Donations from billionaires, mainly to the Republicans, consequently boomed from just $17 million in 2008 to $611 million in 2018 – and rising. This results in policies more skewed to the wealthy and conservatives, and therefore greater inequality. These policies include engaging in wars in remote places where the only real US interests are those of war profiteers. In turn, these policies result in more donations from billionaires, who get repaid manyfold, and who now have as much if not more control of the process than voters.

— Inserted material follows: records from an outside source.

/-- A response or STATUS record acted on. -/
def takeResponse (peer : Nat) (r : List Byte) (s : State) : State :=
  let x := sessOf peer s
  let seq := recSeq r
  let o1 := (recO1 r).toNat
  if recOpcode r = 0x82 then
    let done := x.ops.filter (fun o => appliedBy o seq)
    done.foldl (fun s o => opApplied o s) (putSess { x with ops := x.ops.filter (fun o => !appliedBy o seq) } s)
  else match x.ops.find? (fun o => o.seq == seq) with
    | none => s
    | some o =>
      if recOpcode r = 0x8F then
        let st := field o1 63 56
        let s := if st = stDenied then count Cnt.opsDenied 1 s else s
        opFailed o st (field o1 55 48) (dropOp peer seq s)
      else if recOpcode r = 0x81 then
        (match o.unit with
         | .tile id tile => tileLoaded id tile o.o1.toNat (recBody r) (dropOp peer seq s)
         | _ => dropOp peer seq s)
      else if recOpcode r = 0x83 then
        (match o.unit with
         | .atomic id => atomicAnswer id o.o1.toNat (leAt (recBody r) 0 8) (dropOp peer seq s)
         | _ => dropOp peer seq s)
      else if recOpcode r = 0x85 then
        (match o.unit with
         | .lookup id k =>
           let s := lookupAnswer id k o1 (recBody r) s
           if (lookupOf id s).any (fun j => (j.remote[k]?).any (fun g => !g.settled)) then s else dropOp peer seq s
         | _ => dropOp peer seq s)
      else if recOpcode r = 0x87 then opApplied o (dropOp peer seq s)
      else s

/-- FABRIC_RESPONSE_RX of a record that a DATA packet has brought. -/
def execFabricResponseRx (peer : Nat) (record : List Byte) (s : State) : Host.Outcome State Fault Refusal :=
  let x := sessOf peer s
  if x.inbox.contains record = false ∨ recOpcode record < 0x80 then .next s
  else
    let s := takeResponse peer record (putSess { x with inbox := x.inbox.erase record } s)
    .next (tryLeave (retryGlobals (pump peer s)))

/-! Descriptors (R471, R472). -/

/-- A fabric descriptor row: the descriptor is the row's own, or a job fault of its decode check. -/
def takeFab (opcode subop : Nat) (core : Nat) (d : Desc) (org : Origin) (s : State) : Host.Outcome State Fault Refusal :=
  if 98 ≤ core then .fault .noSuchUnit
  else
    if inTurn core d org s = false then .next (holdIssued core d org s)
    else
    let s := takeIssued core d org s
    if (matOf core s).failed then .next (jobFaultPlain 10 core 8 (df d 0 15 0) (df d 0 63 56) s)
    else if df d 0 63 56 ≠ opcode ∨ (opcode = 0x61 ∧ df d 0 55 53 ≠ subop) then
      .next (jobFaultPlain 10 core 1 (df d 0 15 0) (df d 0 63 56) s)
    else .next (takeFabDesc core d org s)

/-- FABRIC_ATOMIC. -/
def execFabricAtomic (core : Nat) (desc : Desc) (org : Origin) (s : State) : Host.Outcome State Fault Refusal :=
  takeFab 0x60 0 core desc org s

/-- FABRIC_BARRIER. -/
def execFabricBarrier (core : Nat) (desc : Desc) (org : Origin) (s : State) : Host.Outcome State Fault Refusal :=
  takeFab 0x61 0 core desc org s

/-- FABRIC_BROADCAST. -/
def execFabricBroadcast (core : Nat) (desc : Desc) (org : Origin) (s : State) : Host.Outcome State Fault Refusal :=
  takeFab 0x61 1 core desc org s

/-- FABRIC_SNAPSHOT. -/
def execFabricSnapshot (core : Nat) (desc : Desc) (org : Origin) (s : State) : Host.Outcome State Fault Refusal :=
  takeFab 0x61 2 core desc org s

/-- FABRIC_ATOMIC_CORE_RELEASE: 4 µs after issue the core no longer waits (R471). -/
def execFabricAtomicCoreRelease (id : Nat) (s : State) : Host.Outcome State Fault Refusal :=
  .next { s with fabric := { s.fabric with
    descs := s.fabric.descs.map (fun f =>
      if f.id = id ∧ f.holdsCore = true ∧ f.issuedAt + 4000 ≤ s.now then { f with holdsCore := false } else f) } }

/-! Global operations (R472). -/

/-- A release for this member: a BROADCAST lands only where its destination may be written. -/
def takeRelease (peer g gseq subop : Nat) (record : List Byte) (s : State) : State :=
  let gone := updSess peer (fun x => { x with inbox := x.inbox.erase record }) s
  let data := recBody record
  match globalDesc g gseq s with
  | some f =>
    if subop = 1 then
      match memCheck (dword f.desc 2) data.length .write s with
      | .ok => releaseGlobal g gseq subop data (slotFree (myModule s) (descSlotKey f.id) gone)
      | m => descStall f .write m s
    else releaseGlobal g gseq subop data gone
  | none => releaseGlobal g gseq subop data gone

/-- GLOBAL_OPERATION_RX: an arrival from a child, or a release from the module's aggregator. While the group is not on here,
the record waits. -/
def execGlobalOperationRx (peer : Nat) (record : List Byte) (s : State) : Host.Outcome State Fault Refusal :=
  let x := sessOf peer s
  let o1 := (recO1 record).toNat
  let g := field o1 63 60
  let gseq := field o1 31 0
  let grp := s.fabric.groups.getD g GGroup.reset
  if x.inbox.contains record = false ∨ recOpcode record ≠ 9 ∨ grp.enabled = false then .next s
  else if (childModules g (myModule s) s).contains peer then
    let s := putSess { x with inbox := x.inbox.erase record } s
    .next (tryGlobal g gseq { s with fabric := { s.fabric with
      groups := updAt s.fabric.groups g (fun y => { y with arrivals := y.arrivals ++ [(peer, gseq, recSubop record)] }) } })
  else if rankOf g (myModule s) s ≠ 0 ∧
      (memberList g s).getD (parentRank (rankOf g (myModule s) s)) 0 = peer then
    .next (takeRelease peer g gseq (recSubop record) record s)
  else .next (putSess { x with inbox := x.inbox.erase record } s)

/-- GLOBAL_TIMEOUT of a group: an operation not complete in time completes with TIMEOUT, and the group rejects further ones. -/
def execGlobalTimeout (group : Nat) (s : State) : Host.Outcome State Fault Refusal :=
  if 16 ≤ group then .fault .noSuchUnit
  else
    let late := s.fabric.descs.filter (fun f =>
      !f.held && df f.desc 0 63 56 == 0x61 && df f.desc 0 50 47 == group &&
      decide (f.issuedAt + ent Ent.fabGlobalTimeoutNs s ≤ s.now))
    if late.isEmpty then .next s
    else
      let s := { s with fabric := { s.fabric with
        groups := updAt s.fabric.groups group (fun y => { y with blocked := true }) } }
      .next (late.foldl (fun s f => completeGlobal f stTimeout 0 0 (slotFree (myModule s) (descSlotKey f.id) s)) s)

/-- What a write of a group's GGROUP_ENABLE does: a group that becomes enabled starts at GSEQ 1, one that is enabled already stays
as it is, blocked or not (R472). -/
def ggroupEnableAction (g : Nat) (_ : ReqId) (bytes : List Byte) (s : State) : State :=
  setEnt (Ent.ggGgroupEnable + 256 * g) 1 (ofLe bytes) { s with fabric := { s.fabric with
    groups := updAt s.fabric.groups g (fun x =>
      if x.enabled && ofLe bytes == 1 then x else { GGroup.reset with enabled := ofLe bytes == 1 }) } }

/-- GGROUP_ENABLE. -/
def execGgroupEnable (req : ReqId) (group value : Nat) (s : State) : Host.Outcome State Fault Refusal :=
  if 16 ≤ group then .fault .noSuchUnit
  else .next (writeVia (ggroupEnableAction group) req (0x2A30 + group) 2 (leBytes 1 value) s)

end Sys2Proof.Machine
end

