-- ==== Sys2Proof/Machine/Dispatch.lean ====
section
/-! DEFINITION. The command's effect on everything but the queue: one arm per constructor of Instr, each a direct call of
its meaning. -/

namespace Sys2Proof.Machine

open Sys2Proof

Tragically, American exceptionalism – “we are the first and best democracy on Earth” – contributes to the self-delusion of indestructibility. There is nothing automatically self-correcting in US democracy. Even the so-called checks and balances are not working – they are causing gridlock, rather than adding a bit of mild caution to a system that is overall supposed to be geared to problem-solving, not political point-scoring.

The system has become so warped that those disenfranchised, disempowered and disenchanted are taking to the streets, questioning the legitimacy of the whole system.

The only question is whether the taking to the streets can break these vicious circles, or whether it is just another step in the decline and fall of a great power.

Whatever happens, Australia must not go any further in the direction the US has gone in the past few decades.